→ **Instructions for the task**:
Retype all of the lines below with no changes.

Saved data entries
Segment Open

/-- Rows of the object tables, part 9. -/
def objRows8 : List ObjRow := [
  ⟨0x2B1008, .uint, 4, (1, 1, 0, 1), [0x2B1007], false, false, false, 0, 2 ^ 32 - 1⟩,
  ⟨0x2B1101, .uint, 1, (3, 0, 0, 3), [], false, false, false, 0, 254⟩,
  ⟨0x2B1102, .uint, 4, (3, 1, 0, 1), [0x2B1101], false, false, false, 0, 2 ^ 32 - 1⟩,
  ⟨0x2B3001, .uint, 4, (3, 1, 0, 1), [], false, false, true, 0, 0⟩,
  ⟨0x2B3002, .uint, 2, (1, 1, 1, 1), [0x2A1001], false, false, false, 0, 2 ^ 16 - 1⟩,
  ⟨0x2B3003, .bool, 1, (2, 2, 2, 0), [], false, false, false, 0, 1⟩,
  ⟨0x2B4001, .enum, 1, (3, 0, 0, 3), [], false, false, false, 0, 5⟩,
  ⟨0x2B4002, .uint, 2, (3, 0, 0, 3), [], false, false, false, 0, 2 ^ 16 - 1⟩,
  ⟨0x2B4003, .uint, 2, (3, 1, 0, 1), [0x2B4001, 0x2B4002], false, false, false, 0, 0⟩,
  ⟨0x2B4004, .bytes, 6, (3, 1, 0, 1), [0x2B4001], false, false, false, 0, 2 ^ 48 - 1⟩,
  ⟨0x2B4005, .uint, 2, (3, 1, 0, 1), [], false, false, false, 1, 3600⟩,
  ⟨0x2B4006, .uint, 1, (3, 1, 0, 1), [], false, false, false, 1, 12⟩,
  ⟨0x2B4007, .uint, 2, (3, 1, 0, 1), [], false, false, false, 0, 2 ^ 16 - 1⟩,
  ⟨0x2B4008, .uint, 2, (3, 1, 0, 1), [], false, false, false, 0, 2 ^ 16 - 1⟩,
  ⟨0x2B4009, .bool, 1, (3, 1, 0, 1), [], false, false, false, 0, 1⟩,
  ⟨0x2B5001, .bool, 1, (3, 1, 0, 1), [], false, false, false, 0, 1⟩,
  ⟨0x2B5002, .uint, 4, (3, 1, 0, 1), [], false, false, false, 1000, 86400000⟩,
  ⟨0x2B5003, .uint, 1, (3, 1, 0, 1), [], false, false, false, 0, 31⟩,
  ⟨0x2B5004, .uint, 4, (3, 0, 0, 0), [], false, false, false, 0, 2 ^ 32 - 1⟩,
  ⟨0x2B5005, .bytes, 32, (1, 1, 0, 1), [], false, false, false, 0, 2 ^ 256 - 1⟩,
  ⟨0x2B5101, .uint, 1, (3, 3, 0, 1), [0x2A1001], false, false, false, 0, 31⟩,
  ⟨0x2B5102, .uint, 2, (3, 3, 0, 1), [0x2A1001], false, false, false, 0, 2 ^ 16 - 1⟩,
  ⟨0x2B5201, .uint, 8, (1, 1, 0, 1), [], false, false, false, 0, 2 ^ 64 - 1⟩,
  ⟨0x2B5202, .uint, 4, (3, 1, 0, 1), [], false, false, true, 0, 0⟩,
  ⟨0x2B5203, .uint, 4, (3, 1, 0, 1), [], false, false, true, 0, 0⟩,
  ⟨0x2C0001, .uint, 8, (1, 1, 0, 1), [], false, false, false, 0, 2 ^ 64 - 1⟩,
  ⟨0x2C0002, .uint, 4, (3, 1, 0, 1), [], false, false, true, 0, 0⟩,
  ⟨0x2C1001, .uint, 1, (1, 0, 0, 1), [], false, false, false, 0, 2 ^ 8 - 1⟩,
  ⟨0x2C1002, .uint, 2, (3, 0, 0, 3), [], false, false, false, 0, 2 ^ 16 - 1⟩,
  ⟨0x2C1003, .uint, 2, (3, 0, 0, 3), [], false, false, false, 0, 2 ^ 16 - 1⟩,
  ⟨0x2C1004, .uint, 4, (3, 0, 0, 1), [], false, false, true, 0, 0⟩,
  ⟨0x2C1005, .bool, 1, (3, 0, 0, 3), [], false, false, false, 0, 1⟩,
  ⟨0x2C2001, .uint, 2, (1, 0, 0, 1), [], false, false, false, 0, 2 ^ 16 - 1⟩,
  ⟨0x2C2002, .uint, 4, (3, 0, 0, 1), [], false, false, true, 0, 0⟩,
  ⟨0x2C2101, .uint, 2, (3, 0, 0, 3), [], false, false, false, 0, 16382⟩,
  ⟨0x2C2102, .bytes, 32, (0, 0, 0, 1), [], false, false, false, 0, 2 ^ 256 - 1⟩,
  ⟨0x2C2103, .bool, 1, (0, 0, 0, 2), [], false, false, false, 0, 1⟩,
  ⟨0x2C2104, .uint, 2, (1, 0, 0, 1), [], false, false, false, 0, 2 ^ 16 - 1⟩,
  ⟨0x2C2105, .uint, 4, (3, 0, 0, 3), [], false, false, true, 0, 0⟩,
  ⟨0x2C3001, .uint, 4, (3, 0, 0, 3), [], false, false, false, 10, 60000⟩]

Segment Closed

→ **Response area**:
/-- Rows of the object tables, part 9. -/
def objRows8 : List ObjRow := [
  ⟨0x2B1008, .uint, 4, (1, 1, 0, 1), [0x2B1007], false, false, false, 0, 2 ^ 32 - 1⟩,
  ⟨0x2B1101, .uint, 1, (3, 0, 0, 3), [], false, false, false, 0, 254⟩,
  ⟨0x2B1102, .uint, 4, (3, 1, 0, 1), [0x2B1101], false, false, false, 0, 2 ^ 32 - 1⟩,
  ⟨0x2B3001, .uint, 4, (3, 1, 0, 1), [], false, false, true, 0, 0⟩,
  ⟨0x2B3002, .uint, 2, (1, 1, 1, 1), [0x2A1001], false, false, false, 0, 2 ^ 16 - 1⟩,
  ⟨0x2B3003, .bool, 1, (2, 2, 2, 0), [], false, false, false, 0, 1⟩,
  ⟨0x2B4001, .enum, 1, (3, 0, 0, 3), [], false, false, false, 0, 5⟩,
  ⟨0x2B4002, .uint, 2, (3, 0, 0, 3), [], false, false, false, 0, 2 ^ 16 - 1⟩,
  ⟨0x2B4003, .uint, 2, (3, 1, 0, 1), [0x2B4001, 0x2B4002], false, false, false, 0, 0⟩,
  ⟨0x2B4004, .bytes, 6, (3, 1, 0, 1), [0x2B4001], false, false, false, 0, 2 ^ 48 - 1⟩,
  ⟨0x2B4005, .uint, 2, (3, 1, 0, 1), [], false, false, false, 1, 3600⟩,
  ⟨0x2B4006, .uint, 1, (3, 1, 0, 1), [], false, false, false, 1, 12⟩,
  ⟨0x2B4007, .uint, 2, (3, 1, 0, 1), [], false, false, false, 0, 2 ^ 16 - 1⟩,
  ⟨0x2B4008, .uint, 2, (3, 1, 0, 1), [], false, false, false, 0, 2 ^ 16 - 1⟩,
  ⟨0x2B4009, .bool, 1, (3, 1, 0, 1), [], false, false, false, 0, 1⟩,
  ⟨0x2B5001, .bool, 1, (3, 1, 0, 1), [], false, false, false, 0, 1⟩,
  ⟨0x2B5002, .uint, 4, (3, 1, 0, 1), [], false, false, false, 1000, 86400000⟩,
  ⟨0x2B5003, .uint, 1, (3, 1, 0, 1), [], false, false, false, 0, 31⟩,
  ⟨0x2B5004, .uint, 4, (3, 0, 0, 0), [], false, false, false, 0, 2 ^ 32 - 1⟩,
  ⟨0x2B5005, .bytes, 32, (1, 1, 0, 1), [], false, false, false, 0, 2 ^ 256 - 1⟩,
  ⟨0x2B5101, .uint, 1, (3, 3, 0, 1), [0x2A1001], false, false, false, 0, 31⟩,
  ⟨0x2B5102, .uint, 2, (3, 3, 0, 1), [0x2A1001], false, false, false, 0, 2 ^ 16 - 1⟩,
  ⟨0x2B5201, .uint, 8, (1, 1, 0, 1), [], false, false, false, 0, 2 ^ 64 - 1⟩,
  ⟨0x2B5202, .uint, 4, (3, 1, 0, 1), [], false, false, true, 0, 0⟩,
  ⟨0x2B5203, .uint, 4, (3, 1, 0, 1), [], false, false, true, 0, 0⟩,
  ⟨0x2C0001, .uint, 8, (1, 1, 0, 1), [], false, false, false, 0, 2 ^ 64 - 1⟩,
  ⟨0x2C0002, .uint, 4, (3, 1, 0, 1), [], false, false, true, 0, 0⟩,
  ⟨0x2C1001, .uint, 1, (1, 0, 0, 1), [], false, false, false, 0, 2 ^ 8 - 1⟩,
  ⟨0x2C1002, .uint, 2, (3, 0, 0, 3), [], false, false, false, 0, 2 ^ 16 - 1⟩,
  ⟨0x2C1003, .uint, 2, (3, 0, 0, 3), [], false, false, false, 0, 2 ^ 16 - 1⟩,
  ⟨0x2C1004, .uint, 4, (3, 0, 0, 1), [], false, false, true, 0, 0⟩,
  ⟨0x2C1005, .bool, 1, (3, 0, 0, 3), [], false, false, false, 0, 1⟩,
  ⟨0x2C2001, .uint, 2, (1, 0, 0, 1), [], false, false, false, 0, 2 ^ 16 - 1⟩,
  ⟨0x2C2002, .uint, 4, (3, 0, 0, 1), [], false, false, true, 0, 0⟩,
  ⟨0x2C2101, .uint, 2, (3, 0, 0, 3), [], false, false, false, 0, 16382⟩,
  ⟨0x2C2102, .bytes, 32, (0, 0, 0, 1), [], false, false, false, 0, 2 ^ 256 - 1⟩,
  ⟨0x2C2103, .bool, 1, (0, 0, 0, 2), [], false, false, false, 0, 1⟩,
  ⟨0x2C2104, .uint, 2, (1, 0, 0, 1), [], false, false, false, 0, 2 ^ 16 - 1⟩,
  ⟨0x2C2105, .uint, 4, (3, 0, 0, 3), [], false, false, true, 0, 0⟩,
  ⟨0x2C3001, .uint, 4, (3, 0, 0, 3), [], false, false, false, 10, 60000⟩]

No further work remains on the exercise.